/-- Settles O31: each access is one arm of the port's model (log entries 122 to 124 for the debug module, BYPASS and DTMCS); that addresses 0x80 to
0xFF read zero is the DMI's remaining range. -/
theorem debugPortInstructions : Obligations.DebugPortInstructions := by
  unfold Obligations.DebugPortInstructions
  refine ⟨fun s => rfl, fun b s => rfl, fun v s => ⟨⟨_, rfl⟩, fun h => ⟨_, exec_extest_of_open h v⟩, fun h => exec_extest_of_closed h v⟩,
    fun v s => ⟨_, Nat.mod_lt _ (by decide), rfl⟩,
    fun v s => ⟨rfl, rfl, rfl, rfl, fun w => exec_dmi_addr v w s, fun b => exec_dmi_breakpoint b v s,
      fun a hlo hhi => exec_dmi_read_nowhere hlo hhi v s⟩, fun v h s hact hsel => ⟨fun ho h31 hr => ?halt, fun ho h31 h30 hh => ?resume,
      fun ho => ⟨_, exec_dmi_dmcontrol_of_closed hact hsel ho, rfl⟩⟩⟩
  case halt => exact ⟨_, exec_dmi_haltreq hact hsel ho h31 hr, (s.dmSelect v.toNat).wr_coreState_spec (by decide)⟩
  case resume =>
    exact ⟨_, exec_dmi_resumereq hact hsel ho h31 h30 hh, ((s.dmSelect v.toNat).setDm (0x3000 + h) 0).wr_coreState_spec (x := 1) (by decide)⟩

end Sys2Proof.Machine
end

section
/-! The debug of a selected unit (23: R567 to R569): HALT, RESUME, STEP, the report that a unit is still, and its memory. -/

namespace Sys2Proof.Machine

-- One proof at a time: the package is compiled as one text under a memory limit.
set_option Elab.async false

variable {s : State} {d : UnitDbg} {n a : Nat}

/-! ## HALT, RESUME and STEP (R568) -/

/-- The gate before each of the three. -/
theorem State.ite_selOpen (s t : State) : (if !s.selOpen then s else t) = if s.selOpen then t else s := by
  cases s.selOpen <;> rfl

section
variable (ho : s.selOpen = true) (hd : s.unitDbg s.dbgKind s.dbgUnit = d)
include ho hd

theorem exec_unitHalt_of_running (h : d.state = 0) : exec .unitHalt s =
    .next ((s.setUnitDbg s.dbgKind s.dbgUnit { d with state := 1, hit := false, steps := 0 }).dbgResult 0) := by
  subst hd
  exact congrArg _ (((s.ite_selOpen _).trans (if_pos ho)).trans (congrArg (State.dbgResult · 0) (if_pos h)))

theorem exec_unitHalt_of_not_running (h : d.state ≠ 0) : exec .unitHalt s = .next (s.dbgResult 0) := by
  subst hd
  exact congrArg _ (((s.ite_selOpen _).trans (if_pos ho)).trans (congrArg (State.dbgResult · 0) (if_neg h)))

/-- An engine that goes on keeps the hit that stopped it, so that it passes its breakpoint. -/
theorem exec_unitResume_of_not_running (h : d.state ≠ 0) : exec .unitResume s =
    .next ((s.setUnitDbg s.dbgKind s.dbgUnit { d with state := 0, steps := 0, hit := d.hit && s.dbgKind == 1 }).dbgResult 0) := by
  subst hd
  exact congrArg _ (((s.ite_selOpen _).trans (if_pos ho)).trans (congrArg (State.dbgResult · 0) (if_neg h)))

theorem exec_unitResume_of_running (h : d.state = 0) : exec .unitResume s = .next (s.dbgResult 0) := by
  subst hd
  exact congrArg _ (((s.ite_selOpen _).trans (if_pos ho)).trans (congrArg (State.dbgResult · 0) (if_pos h)))

theorem exec_unitStep_of_halted (h : d.state = 2) : exec .unitStep s =
    .next ((s.setUnitDbg s.dbgKind s.dbgUnit { d with steps := d.steps + 1, group := s.dbgGroup }).dbgResult 0) := by
  subst hd
  exact congrArg _ (((s.ite_selOpen _).trans (if_pos ho)).trans (congrArg (State.dbgResult · 0) (if_pos h)))

end

/-- R567: without the token none of the three does anything. -/
theorem exec_unitOps_of_closed (ho : s.selOpen = false) :
    exec .unitHalt s = .next s ∧ exec .unitResume s = .next s ∧ exec .unitStep s = .next s := by
  have hclosed (t : State) : (if !s.selOpen then s else t) = s := (s.ite_selOpen t).trans (if_neg (by simp [ho]))
  exact ⟨congrArg _ (hclosed _), congrArg _ (hclosed _), congrArg _ (hclosed _)⟩

/-! ## The report that a unit is still (R568) -/

theorem exec_unitHalted_of_found {k : Nat} (h : s.dbg.units.find? (fun e => e.2.state = 1) = some (k, d)) : exec .unitHalted s =
    .next { s with dbg := { s.dbg with units := Tab.set {} s.dbg.units k { d with state := 2 } } } := by
  show execUnitHalted s = _
  rw [execUnitHalted, h]
  show Host.Outcome.next (s.setUnitDbg (k / 4096) (k % 4096) { d with state := 2 }) = _
  rw [State.setUnitDbg, Nat.div_add_mod]

/-! ## Unit memory (R569) -/

section
variable (hn : s.unitPart s.dbgKind s.dbgUnit = n) (ha : s.dbg.addr = a) (ho : s.selOpen = true) (hs : s.scope n 1 = true)
  (hok : addrOk a = true) (h4 : a % 4 = 0) (hu : s.unreadable a 4 = none)
include hn ha ho hs hok h4 hu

### WHAT THE TASK ASKS
Starting with the first line of the entries and ending with the line that has "fun ho => ⟨_, exec_dmi_dmcontrol_of_closed", copy each line exactly and add nothing.

### TASK OUTPUT
/-- Settles O31: each access is one arm of the port's model (log entries 122 to 124 for the debug module, BYPASS and DTMCS); that addresses 0x80 to
0xFF read zero is the DMI's remaining range. -/
theorem debugPortInstructions : Obligations.DebugPortInstructions := by
  unfold Obligations.DebugPortInstructions
  refine ⟨fun s => rfl, fun b s => rfl, fun v s => ⟨⟨_, rfl⟩, fun h => ⟨_, exec_extest_of_open h v⟩, fun h => exec_extest_of_closed h v⟩,
    fun v s => ⟨_, Nat.mod_lt _ (by decide), rfl⟩,
    fun v s => ⟨rfl, rfl, rfl, rfl, fun w => exec_dmi_addr v w s, fun b => exec_dmi_breakpoint b v s,
      fun a hlo hhi => exec_dmi_read_nowhere hlo hhi v s⟩, fun v h s hact hsel => ⟨fun ho h31 hr => ?halt, fun ho h31 h30 hh => ?resume,
      fun ho => ⟨_, exec_dmi_dmcontrol_of_closed hact hsel ho, rfl⟩⟩⟩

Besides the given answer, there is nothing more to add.